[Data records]

-------------------------

theorem State.doFmin_changes (s : State) (n : Fin 16) (w : W32) :
    (State.doFmin s n w).All (State.Changes [.seqs, .pool, .mem] s) := by
  unfold State.doFmin
  try dsimp only
  repeat'
    first
    | with_reducible apply State.Changes.refl
    | exact rfl
    | with_reducible apply Res.All.step (k := State.fop_changes _ _ _ _ _)

theorem State.doFmax_changes (s : State) (n : Fin 16) (w : W32) :
    (State.doFmax s n w).All (State.Changes [.seqs, .pool, .mem] s) := by
  unfold State.doFmax
  try dsimp only
  repeat'
    first
    | with_reducible apply State.Changes.refl
    | exact rfl
    | with_reducible apply Res.All.step (k := State.fop_changes _ _ _ _ _)

theorem State.doFcpy_changes (s : State) (n : Fin 16) (w : W32) :
    (State.doFcpy s n w).All (State.Changes [.seqs, .pool, .mem] s) := by
  unfold State.doFcpy
  try dsimp only
  repeat'
    first
    | with_reducible apply State.Changes.refl
    | exact rfl
    | with_reducible apply Res.All.step (k := State.fop_changes _ _ _ _ _)

theorem State.doFrint_changes (s : State) (n : Fin 16) (w : W32) :
    (State.doFrint s n w).All (State.Changes [.seqs, .pool, .mem] s) := by
  unfold State.doFrint
  try dsimp only
  repeat'
    first
    | with_reducible apply State.Changes.refl
    | exact rfl
    | with_reducible apply Res.All.step (k := State.fop_changes _ _ _ _ _)

theorem State.doFcmp_changes (s : State) (n : Fin 16) (w : W32) :
    (State.doFcmp s n w).All (State.Changes [.seqs, .pool, .mem] s) := by
  unfold State.doFcmp
  try dsimp only
  repeat'
    first
    | exact rfl
    | with_reducible apply Res.All.step (k := State.floatDo_changes _ _ _ _ _ _)
    | with_reducible apply State.floatOp_changes
    | intro _

theorem State.doFmvgq_changes (s : State) (n : Fin 16) (w : W32) :
    (State.doFmvgq s n w).All (State.Changes [.seqs, .pool, .mem] s) := by
  unfold State.doFmvgq
  try dsimp only
  repeat'
    first
    | with_reducible apply State.Changes.refl
    | exact rfl
    | with_reducible apply Res.All.step (k := State.fop_changes _ _ _ _ _)

theorem State.fpair_changes (s : State) (n : Fin 16) (w : W32) (k : Nat) (f : Seq → W64 × Fx) :
    (State.fpair s n w k f).All (State.Changes [.seqs, .pool, .mem] s) := by
  unfold State.fpair
  try dsimp only
  repeat'
    first
    | exact rfl
    | with_reducible apply Res.All.step (k := State.floatDo_changes _ _ _ _ _ _)
    | with_reducible apply State.floatOp_changes
    | intro _

theorem State.doFmvqg_changes (s : State) (n : Fin 16) (w : W32) :
    (State.doFmvqg s n w).All (State.Changes [.seqs, .pool, .mem] s) := by
  unfold State.doFmvqg
  try dsimp only
  repeat'
    first
    | with_reducible apply State.Changes.refl
    | exact rfl
    | with_reducible apply Res.All.step (k := State.fpair_changes _ _ _ _ _)

theorem State.doFcvts_changes (s : State) (n : Fin 16) (w : W32) :
    (State.doFcvts s n w).All (State.Changes [.seqs, .pool, .mem] s) := by
  unfold State.doFcvts
  try dsimp only
  repeat'
    first
    | with_reducible apply State.Changes.refl
    | exact rfl
    | with_reducible apply Res.All.step (k := State.fop_changes _ _ _ _ _)

theorem State.doFcvtu_changes (s : State) (n : Fin 16) (w : W32) :
    (State.doFcvtu s n w).All (State.Changes [.seqs, .pool, .mem] s) := by
  unfold State.doFcvtu
  try dsimp only
  repeat'
    first
    | with_reducible apply State.Changes.refl
    | exact rfl
    | with_reducible apply Res.All.step (k := State.fop_changes _ _ _ _ _)

theorem State.doFtos_changes (s : State) (n : Fin 16) (w : W32) :
    (State.doFtos s n w).All (State.Changes [.seqs, .pool, .mem] s) := by
  unfold State.doFtos
  try dsimp only
  repeat'
    first
    | with_reducible apply State.Changes.refl
    | exact rfl
    | with_reducible apply Res.All.step (k := State.fpair_changes _ _ _ _ _)

theorem State.doFtou_changes (s : State) (n : Fin 16) (w : W32) :
    (State.doFtou s n w).All (State.Changes [.seqs, .pool, .mem] s) := by
  unfold State.doFtou
  try dsimp only
  repeat'
    first
    | with_reducible apply State.Changes.refl
    | exact rfl
    | with_reducible apply Res.All.step (k := State.fpair_changes _ _ _ _ _)

theorem State.doFld_changes (s : State) (n : Fin 16) (w : W32) :
    (State.doFld s n w).All (State.Changes [.beryl, .power, .chans, .seqs, .pool, .mem, .engines, .streams, .ta, .eic, .cs, .dbg, .cw, .free] s) := by
  unfold State.doFld
  try dsimp only
  repeat'
    first
    | assumption
    | exact rfl
    | with_reducible apply State.Changes.step (k := State.modSeq_changes _ _ _)
    | with_reducible apply DataRes.All.step (k := State.load_changes _ _ _ _ _)
    | with_reducible apply Res.of_done
    | with_reducible apply State.floatOp_changes
    | with_reducible apply DataRes.andThen_changes
    | intro _

theorem State.doFst_changes (s : State) (n : Fin 16) (w : W32) :
    (State.doFst s n w).All (State.Changes [.beryl, .lanes, .hp, .xf, .key, .power, .bat, .chans, .posts, .seqs, .ibufs, .pool, .mem, .engines, .groups, .streams, .crcs, .bss, .lcs, .gds, .abs_, .sn, .ta, .eic, .cs, .sec, .vault, .dbg, .cw, .free] s) := by
  unfold State.doFst
  try dsimp only
  repeat'
    first
    | assumption
    | exact rfl
    | with_reducible apply DataRes.All.step (k := State.store_changes _ _ _ _ _ _ _)
    | with_reducible apply State.floatOp_changes
    | with_reducible apply DataRes.stored_changes
    | intro _

theorem State.doRdfc_changes (s : State) (n : Fin 16) (w : W32) :
    (State.doRdfc s n w).All (State.Changes [.seqs, .pool, .mem] s) := by
  unfold State.doRdfc
  try dsimp only
  repeat'
    first
    | exact rfl
    | with_reducible apply Res.All.step (k := State.putRd_changes _ _ _ _ _)
    | with_reducible apply State.floatOp_changes
    | intro _

theorem State.doWrfc_changes (s : State) (n : Fin 16) (w : W32) :
    (State.doWrfc s n w).All (State.Changes [.seqs, .pool, .mem] s) := by
  unfold State.doWrfc
  try dsimp only
  repeat'
    first
    | assumption
    | exact rfl
    | with_reducible apply State.Changes.step (k := State.modSeq_changes _ _ _)
    | with_reducible apply Res.of_done
    | with_reducible apply State.floatOp_changes
    | intro _

theorem Micro.set_changes (m : Micro) (s : State) (n : Fin 16) (x : Nat) (v : W32) :
    State.Changes [.seqs] s (Micro.set m s n x v).1 := by
  unfold Micro.set
  try dsimp only
  repeat'
    first
    | with_reducible apply State.Changes.refl
    | exact rfl
    | dsimp only
    | with_reducible apply State.Changes.step (k := State.modSeq_changes _ _ _)
    | split

theorem Micro.result_changes (m : Micro) (s : State) (n : Fin 16) (d : Nat) (r : W32) (f : Nzcv) :
    (Micro.result m s n d r f).All (State.Changes [.seqs] s) := by
  unfold Micro.result
  try dsimp only
  repeat'
    first
    | with_reducible apply State.Changes.refl
    | exact rfl
    | with_reducible apply State.Changes.step (k := Micro.set_changes _ _ _ _ _)
    | with_reducible apply UOut.of_ok

theorem Micro.execVend_changes (m : Micro) (s : State) (n : Fin 16) (w : W32) :
    (Micro.execVend m s n w).All (State.Changes [.seqs] s) := by
  unfold Micro.execVend
  try dsimp only
  repeat'
    first
    | with_reducible apply State.Changes.refl
    | exact rfl
    | with_reducible apply State.Changes.step (k := State.modSeq_changes _ _ _)
    | with_reducible apply UOut.of_ok
    | with_reducible apply UOut.of_illegal
    | split

theorem Micro.execReg_changes (m : Micro) (s : State) (n : Fin 16) (w : W32) :
    (Micro.execReg m s n w).All (State.Changes [.seqs] s) := by
  unfold Micro.execReg
  try dsimp only
  repeat'
    first
    | with_reducible apply State.Changes.refl
    | exact rfl
    | with_reducible apply UOut.All.step (k := Micro.result_changes _ _ _ _ _ _)
    | with_reducible apply UOut.All.step (k := Micro.execVend_changes _ _ _ _)
    | with_reducible apply UOut.of_illegal
    | split

theorem Micro.execImm_changes (m : Micro) (s : State) (n : Fin 16) (w : W32) :
    (Micro.execImm m s n w).All (State.Changes [.seqs] s) := by
  unfold Micro.execImm
  try dsimp only
  repeat'
    first
    | with_reducible apply State.Changes.refl
    | exact rfl
    | with_reducible apply UOut.All.step (k := Micro.result_changes _ _ _ _ _ _)
    | with_reducible apply UOut.of_illegal
    | split

theorem Micro.execLit_changes (m : Micro) (s : State) (n : Fin 16) (w : W32) :
    (Micro.execLit m s n w).All (State.Changes [.seqs] s) := by
  unfold Micro.execLit
  try dsimp only
  repeat'
    first
    | with_reducible apply State.Changes.refl
    | exact rfl
    | with_reducible apply State.Changes.step (k := Micro.set_changes _ _ _ _ _)
    | with_reducible apply UOut.of_ok
    | with_reducible apply UOut.of_illegal
    | split

theorem Micro.loaded_changes (m : Micro) (s : State) (n : Fin 16) (r : Nat) (dbl : Bool) (v : Nat) :
    State.Changes [.seqs] s (Micro.loaded m s n r dbl v).1 := by
  unfold Micro.loaded
  try dsimp only
  repeat'
    first
    | with_reducible apply State.Changes.refl
    | exact rfl
    | with_reducible apply State.Changes.step (k := Micro.set_changes _ _ _ _ _)

theorem Micro.execMem_changes (m : Micro) (s : State) (n : Fin 16) (w : W32) :
    (Micro.execMem m s n w).All (State.Changes [.beryl, .lanes, .hp, .xf, .key, .power, .bat, .chans, .posts, .seqs, .ibufs, .pool, .mem, .engines, .groups, .streams, .crcs, .bss, .lcs, .gds, .abs_, .sn, .ta, .eic, .cs, .sec, .vault, .dbg, .cw, .free] s) := by
  unfold Micro.execMem
  try dsimp only
  repeat'
    first
    | with_reducible apply State.Changes.refl
    | exact rfl
    | refine State.Changes.step ?_ (DataRes.All.ok (State.conditional_changes _ _ _ _) (by with_reducible assumption)) ?_
    | refine State.Changes.step ?_ (DataRes.All.trap (State.conditional_changes _ _ _ _) (by with_reducible assumption)) ?_
    | refine State.Changes.step ?_ (DataRes.All.ok (State.linked_changes _ _ _) (by with_reducible assumption)) ?_
    | refine State.Changes.step ?_ (DataRes.All.trap (State.linked_changes _ _ _) (by with_reducible assumption)) ?_
    | refine State.Changes.step ?_ (DataRes.All.ok (State.store_changes _ _ _ _ _ _ _) (by with_reducible assumption)) ?_
    | refine State.Changes.step ?_ (DataRes.All.trap (State.store_changes _ _ _ _ _ _ _) (by with_reducible assumption)) ?_
    | with_reducible apply State.Changes.step (k := Micro.loaded_changes _ _ _ _ _ _)
    | refine State.Changes.step ?_ (DataRes.All.ok (State.load_changes _ _ _ _ _) (by with_reducible assumption)) ?_
    | refine State.Changes.step ?_ (DataRes.All.trap (State.load_changes _ _ _ _ _) (by with_reducible assumption)) ?_
    | with_reducible apply UOut.of_ok
    | with_reducible apply UOut.of_flt
    | with_reducible apply UOut.of_illegal
    | split

theorem Micro.execWait_changes (m : Micro) (s : State) (n : Fin 16) (w : W32) :
    (Micro.execWait m s n w).All (State.Changes [.chans, .seqs, .engines, .streams, .gds, .abs_, .sn, .free] s) := by
  unfold Micro.execWait
  try dsimp only
  repeat'
    first
    | with_reducible apply State.Changes.refl
    | exact rfl
    | with_reducible apply State.Changes.step (k := Micro.set_changes _ _ _ _ _)
    | refine State.Changes.step ?_ (State.takeEvent_changes _ _ _ _ (by with_reducible assumption)) ?_
    | refine State.Changes.step ?_ (Recv.All.got (State.receive_changes _ _ _ _ _ _) (by with_reducible assumption)) ?_
    | with_reducible apply UOut.of_ok
    | with_reducible apply UOut.of_flt
    | with_reducible apply UOut.of_wait
    | with_reducible apply UOut.of_illegal
    | split

theorem Micro.execBr_changes (m : Micro) (s : State) (n : Fin 16) (w : W32) :
    (Micro.execBr m s n w).All (State.Changes [] s) := by
  unfold Micro.execBr
  try dsimp only
  repeat'
    first
    | with_reducible apply State.Changes.refl
    | with_reducible apply UOut.of_jump
    | with_reducible apply UOut.of_fin
    | with_reducible apply UOut.of_flt
    | with_reducible apply UOut.of_illegal
    | split

theorem Micro.tried_changes {p : State → Prop} (m : Micro) (s : State) (a : W32) (x : Try) (h : x.All p) (hs : p s) :
    (Micro.tried m s a x).All p := by
  cases x <;> first | exact h | exact ⟨hs, hs⟩ | trivial

theorem Micro.execSys_changes (m : Micro) (s : State) (n : Fin 16) (w : W32) :
    (Micro.execSys m s n w).All (State.Changes [.lanes, .chans, .seqs, .engines, .sn] s) := by
  unfold Micro.execSys
  try dsimp only
  repeat'
    first
    | with_reducible apply State.Changes.refl
    | exact rfl
    | with_reducible apply State.Changes.step (k := State.modSeq_changes _ _ _)
    | with_reducible apply State.Changes.step (k := Micro.loaded_changes _ _ _ _ _ _)
    | with_reducible apply Try.All.step (k := State.fireFrom_changes _ _ _)
    | with_reducible apply Try.All.step (k := State.pushEntry_changes _ _ _ _ _ _)
    | with_reducible apply Try.All.step (k := State.laneAction_changes _ _ _ _ _ _)
    | with_reducible apply UOut.of_ok
    | with_reducible apply UOut.of_flt
    | with_reducible apply UOut.of_utrap
    | with_reducible apply UOut.of_illegal
    | with_reducible apply Micro.tried_changes
    | split

theorem Micro.exec_changes (m : Micro) (s : State) (n : Fin 16) (w : W32) :
    (Micro.exec m s n w).All (State.Changes [.beryl, .lanes, .hp, .xf, .key, .power, .bat, .chans, .posts, .seqs, .ibufs, .pool, .mem, .engines, .groups, .streams, .crcs, .bss, .lcs, .gds, .abs_, .sn, .ta, .eic, .cs, .sec, .vault, .dbg, .cw, .free] s) := by
  unfold Micro.exec
  try dsimp only
  repeat'
    first
    | with_reducible apply State.Changes.refl
    | exact rfl
    | with_reducible apply UOut.All.step (k := Micro.execSys_changes _ _ _ _)
    | with_reducible apply UOut.All.step (k := Micro.execBr_changes _ _ _ _)
    | with_reducible apply UOut.All.step (k := Micro.execWait_changes _ _ _ _)
    | with_reducible apply UOut.All.step (k := Micro.execMem_changes _ _ _ _)
    | with_reducible apply UOut.All.step (k := Micro.execLit_changes _ _ _ _)
    | with_reducible apply UOut.All.step (k := Micro.execImm_changes _ _ _ _)
    | with_reducible apply UOut.All.step (k := Micro.execReg_changes _ _ _ _)
    | with_reducible apply UOut.All.step (k := Micro.execVend_changes _ _ _ _)
    | with_reducible apply UOut.of_illegal
    | split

-------------------------

- Prompt: All lines that contain the word "groups" must be copied from the records above.

- Exercise answer:
    (State.doFst s n w).All (State.Changes [.beryl, .lanes, .hp, .xf, .key, .power, .bat, .chans, .posts, .seqs, .ibufs, .pool, .mem, .engines, .groups, .streams, .crcs, .bss, .lcs, .gds, .abs_, .sn, .ta, .eic, .cs, .sec, .vault, .dbg, .cw, .free] s) := by
    (Micro.execMem m s n w).All (State.Changes [.beryl, .lanes, .hp, .xf, .key, .power, .bat, .chans, .posts, .seqs, .ibufs, .pool, .mem, .engines, .groups, .streams, .crcs, .bss, .lcs, .gds, .abs_, .sn, .ta, .eic, .cs, .sec, .vault, .dbg, .cw, .free] s) := by
    (Micro.exec m s n w).All (State.Changes [.beryl, .lanes, .hp, .xf, .key, .power, .bat, .chans, .posts, .seqs, .ibufs, .pool, .mem, .engines, .groups, .streams, .crcs, .bss, .lcs, .gds, .abs_, .sn, .ta, .eic, .cs, .sec, .vault, .dbg, .cw, .free] s) := by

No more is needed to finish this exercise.